The event is called ‘America’s 9/11 Ride.’ Bikers from around the country come together one time each year to honor the victims of 9/11 and to raise money for first responders. It started 15 years ago, and today the annual ride took shape for the 16th time as 2,000 motorcycles arrived Sunday in New York City. Sadly, organizers called it their last ride.
According to Fox News, the ride started on Friday morning at the Flight 93 crash site near Shanksville, Pennsylvania, and continued through Cumberland and Hagerstown, Maryland, before heading south through Leesburg, Virginia, to a hotel near the Pentagon.

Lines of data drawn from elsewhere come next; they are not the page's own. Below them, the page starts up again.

-- ==== Sys2Proof/Machine/Hot.lean ====
section
/-! DEFINITION. The higher-order instructions: issue, and the operation at work (R209 to R213, R222). -/

namespace Sys2Proof.Machine

/-! Streams. -/

/-- A stream: its first address and its number of elements. -/
structure Stream where
  base : Nat
  n    : Nat
  deriving DecidableEq, Repr

/-- The input streams that an operation uses (R210, R212): HFOLD and HSCAN take component m of a tuple from INm. -/
def HotRec.inputs (r : HotRec) (op : Nat) (rt : Routine) : List Stream :=
  ((r.ins.take (if op = 0x80 ∨ op = 0x81 then rt.nout else rt.nin)).zipIdx).map fun e =>
    { base := e.1.toNat, n := if op = 0x83 ∧ e.2 = 1 then (if r.n = 0 then 0 else r.m) else r.n }

/-- The elements of output of an operation. -/
def HotRec.outCount (r : HotRec) (op : Nat) : Nat := if op = 0x80 then 1 else if op = 0x83 then r.n * r.m else r.n

/-- The output streams that an operation uses. -/
def HotRec.outputs (r : HotRec) (op : Nat) (rt : Routine) : List Stream :=
  (r.outs.take rt.nout).map fun a => { base := a.toNat, n := r.outCount op }

/-- The check of a stream at issue, behind its alignment and window boundary (R211). -/
def State.streamTrap (s : State) (mat : Bool) (w : Nat) (write : Bool) (st : Stream) : Option Trap :=
  let a := BitVec.ofNat 64 st.base
  let n := w * st.n
  let (win, o) := windowOf st.base
  let need : Need := if write then .write else .read
  let reaches : Bool :=
    if mat then
      !isControl s.here && (match win with
        | .unit => decide (o + n ≤ 0x20000)
        | .cluster => decide (o + n ≤ 0x400000)
        | _ => false)
    else
      (s.rowPlace s.here st.base n write).isSome && (match win with
        | .cluster => decide (o + n ≤ 0x400000)
        | _ => true)
  if st.n = 0 then none
  else if !reaches then some (trapACCERR a (s.refusedValue s.here st.base n))
  else if (write && isAlias st.base) || !guardsPass (s.core s.here) s.me.mode st.base n need then some (trapGUARD a)
  else none

/-- The checks of the streams at issue, step by step (R59, R211). -/
def State.streamsTrap (s : State) (mat : Bool) (w : Nat) (ins outs : List Stream) : Option Trap :=
  let all := ins ++ outs
  let first (f : Stream → Option Trap) : Option Trap := all.findSome? f
  firstTrap [
    first fun st => if st.base % w != 0 then some (trapALIGN (BitVec.ofNat 64 st.base)) else none,
    first fun st => if twoWindows st.base (w * st.n) then some (trapXWIN (BitVec.ofNat 64 st.base)) else none,
    ins.findSome? (s.streamTrap mat w false), outs.findSome? (s.streamTrap mat w true)]

/-! Issue. -/

/-- The fields of an operation record (R210). -/
def hotRecOf (bs : List Byte) : HotRec :=
  { ins := (List.range 4).map fun i => BitVec.ofNat 64 (fieldOf bs (8 * i) 8)
    outs := (List.range 2).map fun i => BitVec.ofNat 64 (fieldOf bs (0x20 + 8 * i) 8)
    n := fieldOf bs 0x30 4, m := fieldOf bs 0x34 4 }

/-- The field of a record that is out of range first, or the arity (R211, R212). -/
def hotReject (op : Nat) (bs : List Byte) (rt : Routine) : Option Nat :=
  let r := hotRecOf bs
  if 2 ^ 24 < r.n then some 0x130
  else if (if op = 0x83 then r.m = 0 ∨ 65536 < r.m else r.m ≠ 0) then some 0x134
  else if !zeroField bs 0x38 8 then some 0x138
  else if op = 0x83 ∧ 2 ^ 24 < r.n * r.m then some 0x134
  else if (op = 0x80 ∨ op = 0x81) ∧ rt.nin ≠ 2 * rt.nout then some 0x201
  else if op = 0x83 ∧ rt.nin ≠ 2 then some 0x201
  else none

/-- A higher-order instruction at issue (R209 to R211). -/
def higherOrder (i : Instr) (op : Nat) (d a : BitVec 5) (h : BitVec 4) (mat : Bool) : State → Result :=
  issueRun i do
    let t ← getMe
    let rt ← match t.handles.toList.getD h.toNat none with
      | none => trap (trapCTYPE 0)
      | some rt => pure rt
    require (!(rt.usesDyn && (effectiveRm 7#3 t.frm).isNone)) (trapILL (wordOf i))
    let bs ← recordRead (t.getX a) 64
    match hotReject op bs rt with
    | some v => trap (trapCTYPE (BitVec.ofNat 64 v))
    | none =>
      let r := hotRecOf bs
      let s ← getS
      match s.streamsTrap mat (laneWidth rt.type / 8) (r.inputs op rt) (r.outputs op rt) with
      | some tr => trap tr
      | none =>
        if mat then
          if (s.core s.here).cmdsFull then modT fun t => t.setX d 0
          else
            leaveCore
            modS fun s => s.enterCmd (.hot op h.toNat rt r .start) 0 true 0#3
            modT fun t => t.setX d t.mcfg.mseq
        else if (s.core s.here).opsFull then modT fun t => t.setX d 0
        else
          let (s', id) := s.startOp (.hot op h.toNat rt r .start)
          modS fun _ => s'
          modT fun t => t.setX d (BitVec.ofNat 64 id)

/-- HFOLD (R210, R212). -/
def execHfold (d a : BitVec 5) (h : BitVec 4) (e : BitVec 2) : State → Result :=
  higherOrder (.hfold d a h e) 0x80 d a h (e == 1#2)

/-- HSCAN (R210, R212). -/
def execHscan (d a : BitVec 5) (h : BitVec 4) (e : BitVec 2) : State → Result :=
  higherOrder (.hscan d a h e) 0x81 d a h (e == 1#2)

/-- HZIP (R210, R212). -/
def execHzip (d a : BitVec 5) (h : BitVec 4) (e : BitVec 2) : State → Result :=
  higherOrder (.hzip d a h e) 0x82 d a h (e == 1#2)

/-- HOUTER (R210, R212). -/
def execHouter (d a : BitVec 5) (h : BitVec 4) (e : BitVec 2) : State → Result :=
  higherOrder (.houter d a h e) 0x83 d a h (e == 1#2)

/-! The operation at work. -/

/-- Where the element at an address is for an engine of a core, and the checks after issue (R213). -/
def State.hotPlace (s : State) (c : Nat) (mode : Mode) (mat : Bool) (need : Need) (a n : Nat) : Except HotEnd Place × State :=
  if !guardsPass (s.core c) mode a n need then (.error (.status statGUARD), s)
  else if mat then
    let (l, v) := localPlace c (BitVec.ofNat 64 a)
    (.ok { va := BitVec.ofNat 64 a, loc := l, view := v }, s)
  else if (s.rowPlace c a n need.writes).isNone then (.error (.status statACCERR), s)
  else
    match s.piecePlace c mode need a n with
    | (.ok p, s) => (.ok p, s)
    | (.error t, s) => (.error (.fault t), s)

/-- A read of an operation: the stream, the least output element that needs it, the address. -/
structure HotRead where
  stream : Nat
  elem   : Nat
  addr   : Nat
  deriving DecidableEq, Repr

/-- The reads of an operation in their order: ascending by the output element that first needs them (R211, R212). -/
def hotReads (op : Nat) (m w : Nat) (ins : List Stream) : List HotRead :=
  let el (k : Nat) (st : Stream) (step e : Nat) : HotRead := { stream := k, elem := step * e, addr := st.base + w * e }
  if op = 0x83 then
    match ins with
    | [a, b] =>
      let rows := (List.range a.n).map (el 0 a m)
      rows.take 1 ++ (List.range b.n).map (el 1 b 1) ++ rows.drop 1
    | _ => []
  else (List.range ((ins.map Stream.n).headD 0)).flatMap fun e => ins.zipIdx.map fun q => el q.2 q.1 1 e

/-- The reads of an operation placed in order, up to the first element that cannot be accessed (R211, R213). -/
def State.hotIns (s : State) (q : Sender) (mode : Mode) (mat : Bool) (w : Nat) :
    List HotRead → (List (Place × Nat) × Option (Nat × HotEnd)) × State
  | [] => (([], none), s)
  | r :: rs =>
    match s.hotPlace q.core mode mat .read r.addr w with
    | (.error e, s) => (([], some (r.elem, e)), s)
    | (.ok p, s) =>
      let ((ps, e), s) := s.hotIns q mode mat w rs
      (((p, w) :: ps, e), s)

/-- Why a read that came back stops the operation, if it does (R205, R213, R236). -/
def Got.stops (g : Got) : Option HotEnd :=
  match g.fault with
  | some t => some (.fault t)
  | none => if g.status != 0 then some (.status g.status) else if g.poison.any id then some (.status statPOISON) else none

/-- The reads that have come back, up to the first that stops the operation: the elements by stream, and the stop. -/
def gotStreams (n : Nat) (short : Option (Nat × HotEnd)) : List (HotRead × Got) → List (List Word) × Option (Nat × HotEnd)
  | [] => (List.replicate n [], short)
  | (r, g) :: rs =>
    match g.stops with
    | some e => (List.replicate n [], some (r.elem, e))
    | none =>
      let (xs, e) := gotStreams n short rs
      (xs.zipIdx.map fun q => if q.2 = r.stream then BitVec.ofNat 64 (natOfBytes g.data) :: q.1 else q.1, e)

/-- The input tuples of an operation, element by element (R212). -/
def hotTuples (op : Nat) (r : HotRec) (xs : List (List Word)) : List (List Word) :=
  if op = 0x83 then
    (xs.getD 0 []).flatMap fun a => (xs.getD 1 []).map fun b => [a, b]
  else (List.range r.n).map fun e => xs.map fun x => x.getD e 0

/-- The end of an operation: how it stops, element, word offset, flags, and the output elements that are written. -/
structure HotResult where
  stop   : HotEnd
  elem   : Nat
  rtpc   : Nat
  flags  : FlagSet
  outs   : List (List Word)
  deriving DecidableEq, Repr

/-- An operation computed (R212, R213): `badIn` and `badOut` name the first element that an input or an output stops.
Under HFOLD the inputs are read before any application (DEDUCED, log 29). -/
def hotCompute (op : Nat) (rt : Routine) (c : Captured) (count : Nat) (xs : List (List Word))
    (badIn badOut : Option (Nat × HotEnd)) : HotResult :=
  let stop (e : HotEnd) (elem : Nat) (r : Computed) : HotResult :=
    { stop := e, elem := elem, rtpc := 0, flags := r.flags, outs := r.outs }
  let ok (r : Computed) : HotResult := stop (.status statOK) 0 r
  let fault (st : Stopped) (r : Computed) : HotResult :=
    { stop := .status statRTFAULT, elem := st.elem, rtpc := st.rtpc, flags := st.flags, outs := if op = 0x80 then [] else r.outs }
  let empty : Computed := { outs := [], flags := 0#5, stop := none }
  if op = 0x80 then
    match badIn with
    | some b => stop b.2 0 empty
    | none =>
      let r := rt.compute c op xs
      match r.stop, badOut with
      | some st, _ => fault st r
      | none, some b => stop b.2 0 empty
      | none, none => ok r
  else
    let inAt := (badIn.map Prod.fst).getD count
    let outAt := (badOut.map Prod.fst).getD count
    let r := rt.compute c op (xs.take (min inAt (outAt + 1)))
    match r.stop with
    | some st => fault st r
    | none =>
      if inAt ≤ outAt then
        match badIn with
        | some b => stop b.2 inAt r
        | none => ok r
      else
        match badOut with
        | some b => stop b.2 outAt (rt.compute c op (xs.take outAt))
        | none => ok r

The ride continued Saturday from the Pentagon to the Sept. 11 memorial in New York City.
Organizer Ted Sjurseth told “Fox & Friends” the 16th annual ride would be the last, partly because he’s tired of battling Maryland and Virginia state police and highway agencies over their reluctance to block traffic for the motorcycle procession. “If I’m trying to honor first responders, I can’t turn around and tell them that I’m going to do something against what you’re asking me to do.”
The group has given away more than $300,000 in college scholarships and more than $500,000 in equipment to first responders across the U.S. and Canada, Sjurseth said.
State agency officials say they must maintain safe traffic flow in the congested region.
Meanwhile, state agencies will shut down roads and highways for Black Lives Matter marches and rallies that result in buildings, cars, and businesses being destroyed. America has lost its way.